File-IO
In the last four sessions we’ve covered most of the basic concepts of programming in Python. However, one important aspect that we have not yet touched on is how to read from and write to files on your computer using Python code. This is a crucial skill for any programmer, as it allows you to avoid manually entering data.
We call the process of reading from and writing to files file input/output (file I/O). In this session, we will explore the basics of file I/O in Python, including how to open, read, write, and close files.
Uploading files to Noteable
This session will require you to download files from this website and upload them to Noteable. To first download a file, left click on the hyperlink in the text - the file will be automatically downloaded to your computer. To then upload the file to noteable, use the upload button in the file browser window, as shown below, in red.

Reading a file
The most general way to read data from a file in Python is to use the built-in open function. Let’s look at a simple example: reading in a file that contains some simple text. We’re going to look at the file example.txt, which looks like this:
EXAMPLE TEXT FILE
Here is some text.
Here is some more text.
Here is even more text.
[example.txt]
To download this file, click here, and then upload the file to Noteable.
We can read this file into Python and print its content as follows.

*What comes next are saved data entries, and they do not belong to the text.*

/-- A state whose `KEY` is `k` and whose `DIN` begins with `d`, with `DLEN` its length. -/
def loaded (k : Bytes 16) (d : List Byte) : State :=
  { State.reset with key := k, dlen := BitVec.ofNat 8 d.length, mem := Memory.cells 0x100 d }

/-- "unpaired" / "1234" with the session and response randoms of 95_test_vectors.md section 3. -/
def credentials : State :=
  { State.reset with
    name := #v[0x75, 0x6e, 0x70, 0x61, 0x69, 0x72, 0x65, 0x64, 0xaa, 0, 0, 0, 0, 0, 0, 0], nlen := 8
    pass := #v[0x31, 0x32, 0x33, 0x34, 0xaa, 0, 0, 0, 0, 0, 0, 0, 0, 0, 0, 0], wlen := 4
    sr := #v[1, 2, 3, 4, 5, 6, 7, 8], rr := #v[0x11, 0x12, 0x13, 0x14, 0x15, 0x16, 0x17, 0x18] }

/-- The key `00 01 ... 0f`. -/
def countKey : Bytes 16 := #v[0, 1, 2, 3, 4, 5, 6, 7, 8, 9, 10, 11, 12, 13, 14, 15]

/-- Session key D1. -/
def keyD1 : Bytes 16 :=
  #v[0x3c, 0x04, 0x8b, 0xe0, 0x1d, 0x57, 0x56, 0xb9, 0xcf, 0xb9, 0xc7, 0xe0, 0x79, 0x8f, 0x78, 0x71]

/-- The `DIN` of vectors B1 and E1. -/
def blockE1 : List Byte :=
  [0x00, 0x11, 0x22, 0x33, 0x44, 0x55, 0x66, 0x77, 0x88, 0x99, 0xaa, 0xbb, 0xcc, 0xdd, 0xee, 0xff]

/-- Vector B1. -/
theorem test_encblk_B1 :
    (after (exec .encblk (loaded countKey blockE1))).mem = Memory.cells 0x100 blockE1 ++ Memory.cells 0x200
      [0xd0, 0xbf, 0xe1, 0xc7, 0x9a, 0x57, 0xa7, 0xe7, 0x4b, 0x27, 0x6e, 0x90, 0xcc, 0xa5, 0xa7, 0x29] := by
  decide +kernel

/-- Vector B4: `STATUS` 0x26 and nothing else changes. -/
theorem test_encblk_B4 :
    let s := loaded countKey (blockE1 ++ [0x99])
    (after (exec .encblk s)).statusLow = 0x26 ∧ (after (exec .encblk s)).mem = s.mem := by decide

/-- Vectors K1 and K2: bytes beyond the lengths are masked. -/
theorem test_keymat_K2 :
    (after (exec .keymat credentials)).mem =
      Memory.cells 0x200 [0x44, 0x5c, 0x43, 0x55, 0x69, 0x72, 0x65, 0x64] := by decide

/-- Vector K3: a length above 16 truncates. -/
theorem test_keymat_K3 :
    pad16 #v[0x30, 0x31, 0x32, 0x33, 0x34, 0x35, 0x36, 0x37, 0x38, 0x39, 0x61, 0x62, 0x63, 0x64, 0x65, 0x66] 19 =
      #v[0x30, 0x31, 0x32, 0x33, 0x34, 0x35, 0x36, 0x37, 0x38, 0x39, 0x61, 0x62, 0x63, 0x64, 0x65, 0x66] := by decide

/-- Vector D1. -/
theorem test_kdf_D1 : (after (exec .kdf credentials)).key = keyD1 := by decide +kernel

/-- Vector P1. -/
theorem test_pair_P1 :
    (after (exec .pair credentials)).mem = Memory.cells 0x200
      [0x0c, 1, 2, 3, 4, 5, 6, 7, 8, 0x01, 0xa3, 0x56, 0x7c, 0x6b, 0x98, 0x7a, 0xfd] := by decide +kernel

/-- 95_test_vectors.md section 5, `L` = 17 (two chunks). -/
theorem test_mac_17 :
    (after (exec .mac { loaded countKey ((List.range 17).map fun i => 0xA0 + BitVec.ofNat 8 i) with
      nonce := #v[1, 2, 3, 4, 5, 6, 7, 8] })).mac =
    #v[0xbc, 0xbe, 0x5b, 0xdc, 0x8e, 0xb1, 0x4f, 0x25, 0xdf, 0x35, 0x3a, 0x4a, 0xfb, 0x8e, 0x69, 0xe6] := by
  decide +kernel

/-- 95_test_vectors.md section 5, `L` = 0: no chunk step. -/
theorem test_mac_0 :
    checksum countKey #v[1, 2, 3, 4, 5, 6, 7, 8] [] =
    #v[0x20, 0x4f, 0xf2, 0xee, 0x0d, 0xda, 0xbe, 0x83, 0xa4, 0x13, 0x5b, 0x45, 0x28, 0x50, 0xef, 0xad] := by
  decide +kernel

/-- 95_test_vectors.md section 6, `L` = 17 (the counter is 1 for the last byte). -/
theorem test_ctr_17 :
    crypt countKey #v[1, 2, 3, 4, 5, 6, 7, 8] ((List.range 17).map fun i => 0xA0 + BitVec.ofNat 8 i) =
    [0xce, 0xb4, 0x85, 0xe4, 0xc3, 0x8b, 0x06, 0x55, 0xd3, 0x2b, 0x3b, 0xd3, 0x85, 0x23, 0x14, 0x41, 0x41] := by
  decide +kernel

/-- 95_test_vectors.md section 6, `L` = 0: `OLEN` 0 and `OUT` zero. -/
theorem test_ctr_0 :
    let s := { State.reset with olen := 5, mem := [(0x200, 9), (0x204, 9)] }
    (after (exec .ctr s)).mem = [] ∧ (after (exec .ctr s)).olen = 0 := by decide

/-- The registers of vector M1. -/
def lightOn : State :=
  { loaded keyD1 [0x01] with addr := #v[0x11, 0x22, 0x33, 0x44], seq := #v[0x0a, 0x0b, 0x0c], opc := 0xD0 }

/-- Vector M1. -/
theorem test_cmdpkt_M1 :
    (after (exec .cmdpkt lightOn)).mem = Memory.cells 0x100 [0x01] ++ Memory.cells 0x200
      [0x0a, 0x0b, 0x0c, 0x1f, 0x1c, 0x20, 0x60, 0xdf, 0xb2, 0x6c, 0x32, 0x56, 0xa1, 0x0f, 0xb3, 0x24, 0xa4, 0x2e, 0x1f,
       0xa5] := by decide +kernel

/-- R83, and the errors of section 7: `DLEN` = 11 fails with LEN. -/
theorem test_cmdpkt_nonce_and_error :
    (after (exec .cmdpkt lightOn)).nonce = #v[0x44, 0x33, 0x22, 0x11, 0x01, 0x0a, 0x0b, 0x0c] ∧
    after (exec .cmdpkt { lightOn with dlen := 11 }) = { lightOn with dlen := 11, done := true, err := true, ecode := .len } := by
  decide

/-- Vector F1. -/
theorem test_reconfName_F1 :
    (after (exec .reconfName (loaded keyD1 [0x6e, 0x65, 0x77, 0x6d, 0x65, 0x73, 0x68]))).mem.drop 7 =
      Memory.cells 0x200 [0x04, 0x74, 0xbf, 0x75, 0x8a, 0x54, 0x59, 0x15, 0x6c, 0x2f, 0x70, 0x67, 0x45, 0x1d, 0xbc, 0x04,
        0xc5] := by decide +kernel

/-- Vector F2. -/
theorem test_reconfPass_F2 :
    (after (exec .reconfPass (loaded keyD1 [0x6e, 0x65, 0x77, 0x70, 0x61, 0x73, 0x73]))).mem.drop 7 =
      Memory.cells 0x200 [0x05, 0xcd, 0x24, 0xa4, 0x66, 0x55, 0x08, 0xf5, 0x27, 0x92, 0x7e, 0xc0, 0x09, 0x26, 0xc2, 0xa1,
        0x21] := by decide +kernel

/-- Vector F4: 17 bytes are truncated to 16. -/
theorem test_reconfLtk_F4 :
    (after (exec .reconfLtk (loaded keyD1 ((List.range 16).map (fun i => 0xA0 + BitVec.ofNat 8 i) ++ [0xff])))).mem.drop 17 =
      Memory.cells 0x200 [0x06, 0x13, 0x6d, 0x5d, 0x32, 0xc5, 0xb9, 0xf7, 0x12, 0x3e, 0x16, 0x84, 0x47, 0xb1, 0xc0, 0xe1,
        0xaf] := by decide +kernel

/-- Vector S2: accepted, bytes after index 8 ignored. -/
theorem test_rspPair_S2 :
    let t := after (exec .rspPair (loaded (zeros 16) [0x0d, 0x11, 0x12, 0x13, 0x14, 0x15, 0x16, 0x17, 0x18, 0x99, 0x98]))
    t.resp = .accepted ∧ t.rr = #v[0x11, 0x12, 0x13, 0x14, 0x15, 0x16, 0x17, 0x18] := by decide

/-- Vectors S3, S4, S6, S7. -/
theorem test_rspPair_others :
    ([[0x0d, 0x11, 0x12, 0x13, 0x14, 0x15, 0x16, 0x17], [0x0e], [0x07, 0x11, 0x12, 0x13, 0x14, 0x15, 0x16, 0x17, 0x18],
      []].map fun d => (after (exec .rspPair (loaded (zeros 16) d))).resp) =
    [Resp.violation, .rejected, .violation, .violation] := by decide

/-- Vectors S9, S10, S11, S12. -/
theorem test_rspReconf :
    ([[0x07, 0x01, 0x02], [0x0e], [0x0d], []].map fun d => (after (exec .rspReconf (loaded (zeros 16) d))).resp) =
    [Resp.accepted, .rejected, .rejected, .violation] := by decide

/-- Row T12: `OP`, `CTRL` and `OVR` are kept, all else is zero. -/
theorem test_zeroize_T12 :
    after (exec .zeroize { credentials with op := 0x0F, ie := true, ovr := true, resp := .accepted, mem := [(0x180, 1), (0x2FF, 2)] }) =
      { State.reset with op := 0x0F, ie := true, ovr := true, done := true } := by decide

with open('example.txt', 'r') as stream:
lines = stream.readlines()
for line in lines:
print(line, end='')Let’s break this down into sections. First we use the with keyword which tells Python we’re going to be using some sort of external resource - something that isn’t within the notebook. For this reason with is a very powerful and complicated keyword, but in this course we’re only going to use it to open files.
The with keyword is immediately followed by a call to the open function where we provide the file name example.txt, and the mode we’d like open the file in. The mode argument controls what we are able to do with the file and has several choices, the three most useful for this course are
r- Read-onlyw- Write-onlya- Append (i.e. write to the end of the file)

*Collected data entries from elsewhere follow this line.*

-- ==== Sys2Proof/Machine/LoadAccumulator.lean ====
section
/-! DEFINITION. Load-Accumulator (42_load_accumulator.md): the operation and the meaning of each of its eight forms. -/

namespace Sys2Proof.Machine

/-- `Execute(LDA, value v)`'s register write: `A <- v` (R100). -/
def State.loadA (s : State) (v : Byte) : State := { s with a := v }

/-- A completed Load-Accumulator of `len` bytes: `A <- v`, `SetZN(A)` read after the write, PC past the instruction (R100, R75,
R76). -/
def State.loadAccumulator (s : State) (len : Nat) (v : Byte) : State :=
  let t := s.loadA v
  (t.updateZN Config.standard t.a).advancePc len

/-- `LDA #$dd` (R102). -/
def execLdaImmediate (d : Byte) (s : State) : Host.Outcome State Fault Refusal :=
  .next (s.loadAccumulator 2 d)

/-- `LDA $dd` (R103). -/
def execLdaZeroPage (d : Byte) (s : State) : Host.Outcome State Fault Refusal :=
  .next (s.loadAccumulator 2 (s.readByte (eaZeroPage d)))

/-- `LDA $dd,X` (R104). -/
def execLdaZeroPageX (d : Byte) (s : State) : Host.Outcome State Fault Refusal :=
  .next (s.loadAccumulator 2 (s.readByte (s.eaZeroPageX d)))

/-- `LDA $hhll` (R105). -/
def execLdaAbsolute (w : Addr) (s : State) : Host.Outcome State Fault Refusal :=
  .next (s.loadAccumulator 3 (s.readByte (eaAbsolute w)))

/-- `LDA $hhll,X` (R106). -/
def execLdaAbsoluteX (w : Addr) (s : State) : Host.Outcome State Fault Refusal :=
  .next (s.loadAccumulator 3 (s.readByte (s.eaAbsoluteX w)))

/-- `LDA $hhll,Y` (R107). -/
def execLdaAbsoluteY (w : Addr) (s : State) : Host.Outcome State Fault Refusal :=
  .next (s.loadAccumulator 3 (s.readByte (s.eaAbsoluteY w)))

/-- `LDA ($dd,X)` (R108). -/
def execLdaIndirectX (d : Byte) (s : State) : Host.Outcome State Fault Refusal :=
  .next (s.loadAccumulator 2 (s.readByte (s.eaIndexedIndirectX Config.standard d)))

/-- `LDA ($dd),Y` (R109). -/
def execLdaIndirectY (d : Byte) (s : State) : Host.Outcome State Fault Refusal :=
  .next (s.loadAccumulator 2 (s.readByte (s.eaIndirectIndexedY Config.standard d)))

end Sys2Proof.Machine
end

This line then ends with an as keyword. This is a very similar in style to how we’ve used as when we use an import keyword, for example
import scipy.constants as constWe’re essentially nicknaming the output of open('example.txt', 'r') and calling it stream, a variable which contains all information about the file, but not necessarily in a human-readable format.
To obtain the contents of the file, we finish this line with a colon : just like in a for loop, and then indent the code and use the readlines method of the variable stream to obtain all of the lines in the file as a list of strings and assign this to the variable lines.
The remaining code simply prints each element of the lines list so that we can read it.
for line in lines:
print(line, end='')We have used the end keyword argument here just to prevent the print function from adding needless whitespace to the output (by default each line passed to print will be followed by a newline).
You might wonder why we’re using as and not = (the assignment operator). When we use with and as in this combination, we tell python to only keep the file open within the indented with block.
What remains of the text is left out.